/-- A register of the 0xA window moved (R505): the destination is made ready first, so that a source register is read once. -/
def State.moveDev (s : State) (w : Who) (tag : BitVec 32) (p : CPiece) : State × Got (List (List Taken)) :=
  match s.engineReady w p.1 p.2.2 tag with
  | (s, .fault f) => (s, .fault f)
  | (s, .hold) => (s, .hold)
  | (s, .ok at_) => match s.engineRead w p.2.1 p.2.2 with
    | (t, .fault f) => (t, .fault f)
    | (t, .hold) => (t, .hold)
    | (t, .ok a) =>
      let bad := ((upto a.length).zip a).filterMap (fun q => q.2.2.map (fun _ => p.1 + q.1))
      match t.enginePut w p.1 at_ (a.map (·.1)) tag bad with
      | (t, .ok _) => (t, .ok [a])
      | (t, .fault f) => (t, .fault f)
      | (_, .hold) => (s, .hold)

/-- The pieces of a chunk are moved: read at their sources, then written at their destinations (R381), with the tag that the copy has once
its engine has adopted what it read (R116, R117). -/
def State.movePieces (s : State) (c : Copy) (l : List CPiece) : State × Got (List (List Taken)) :=
  match s.readPieces c.who l with
  | (s, .ok got) => (match s.writePieces c.who (s.copyTag c) l got with
    | (s, .ok _) => (s, .ok got)
    | (s, .fault f) => (s, .fault f)
    | (s, .hold) => ((l.zip got).foldl (fun t q => t.keepRead c.who q.1.2.1 q.2) s, .hold))
  | r => r

/-- The bytes of a chunk are moved. -/
def State.moveChunk (s : State) (c : Copy) (chunk : Nat) : State × Got (List (List Taken)) :=
  match c.chunks.getD chunk [] with
  | [p] => if inDev p.1 || inDev p.2.1 then s.moveDev c.who (s.copyTag c) p else s.movePieces c [p]
  | l => s.movePieces c l

/-- COPY_CHUNK_COMPLETE (R381): one chunk is moved, or meets a fault, after which no further chunk is issued. The registers of a copy with
a side in the 0xA window are moved in ascending order, and none after a failure (R505). -/
def execCopyChunkComplete (copy chunk : Nat) (s : State) : Out :=
  match s.copyAt copy with
  | none => .next s
  | some c =>
    if c.st ≠ .moving ∨ c.issued ≤ chunk ∨ nmem chunk c.done then .next s
    else
      let again (s : State) : Out := .next (s.postOnce (.copyChunkComplete copy chunk))
      let lost (s : State) (f : Flt) : Out :=
        .next ((s.onCopy copy (fun q => { q with failed := q.failed + 1, code := if q.code = 0 then 2 else q.code,
                                                 cause := if q.code = 0 then f.code else q.cause })).afterChunk copy)
      if c.dev && decide (c.code = 2) then lost s { code := c.cause, tval := 0 }
      else if c.dev && (upto chunk).any (fun i => !nmem i c.done) then again s
      else match s.moveChunk c chunk with
      | (s, .hold) => again s
      | (s, .fault f) => lost s f
      | (s, .ok got) =>
        let psn := got.any (fun a => a.any (fun b => b.2.isSome))
        .next ((s.onCopy copy (fun q => { q with done := nins chunk q.done, psn := q.psn || psn })).afterChunk copy)

/-- A copy with `.o` whose earlier copies have completion signals to make (R164). -/
def State.behindCopies (s : State) (c : Copy) : Bool :=
  c.ordered && (s.copies.any (fun q => nmem q.id c.older) ||
    (s.hart :: s.harts).any (fun h => h.held.any (fun q => nmem q.id c.older)) ||
    s.saved.any (fun a => a.ids.any (fun q => nmem q.2 c.older)))

/-- BARRIER_TAKE (R347, R381): completed bytes are taken from the cell, at most 4 KiB at a time. -/
def execBarrierTake (copy : Nat) (s : State) : Out :=
  match s.copyAt copy with
  | none => .next s
  | some c => match c.barrier with
    | none => .next s
    | some ia =>
      let d := min 4096 (c.prefixLen - c.taken)
      if d = 0 ∨ c.sent then .next s
      else if s.behindCopies c then .next (s.postOnce (.barrierTake copy))
      else if c.rel && decide (c.st = .moving) then .next s
      else match s.cmdReleased c.rel c.place c.id with
      | (s, false) => .next (s.postOnce (.barrierTake copy))
      | (s, true) =>
        let tick := s.tick
        match s.engineCell c.who ia (s.copyTag c) (fun b => (b.update 0 d false tick).word) with
        | (s, false) => .next (s.postOnce (.barrierTake copy))
        | (s, true) =>
          let s := s.onCopy copy (fun q => { q with taken := q.taken + d })
          .next (if c.taken + d < c.prefixLen then s.postOnce (.barrierTake copy) else s)

/-! ## Completion (R382) -/

/-- The status word of a copy. -/
def Copy.status (c : Copy) : W64 :=
  BitVec.ofNat 64 (c.code.toNat + 16 * b2n c.psn + 256 * c.cause + 2 ^ 16 * c.moved)

/-- A node ends, once (R416): what it ends with is set, and its completion begins. -/
def State.endNode (s : State) (n : Nat) (f : Node → Node) : State :=
  ({ s with nodes := modList (fun q => decide (q.id = n)) (fun q => if q.phase = 0 then { f q with st := .running, bind := none, phase := 1 } else q) s.nodes } :
    State).postOnce (.nodeComplete n)

/-- A node that runs on an engine completes with its operation (R197, R416): OK, or ENGERR with the engine's code. -/
def State.engineNode (s : State) (node : Option Nat) (code : BitVec 4) : State :=
  match node with
  | none => s
  | some n => s.endNode n (fun q => { q with code := if code = 0 then 0 else 1, ecode := code })

/-- Where a copy's status goes: to the slot of its hart, or to the completion record of its saved context (R216). None: it
must wait. -/
def State.bindCopy (s : State) (c : Copy) : Option State :=
  match c.saved with
  | some ia => match s.engineWrite { c.who with queued := true } (ia + 0x340 + 8 * (32 + c.cnum)) (bytesLE 8 (c.status.toNat + 2 ^ 63)) (s.copyTag c) with
    | (_, .hold) => none
    | (s, _) => some s
  | none => match c.place, c.slot with
    | some p, some k => s.resolve p k c.status
    | _, _ => some s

----------------

What needs to be done:
Find the string "place" in the records, then copy each line where it occurs.

Solution to this problem:
      else match s.cmdReleased c.rel c.place c.id with
  | none => match c.place, c.slot with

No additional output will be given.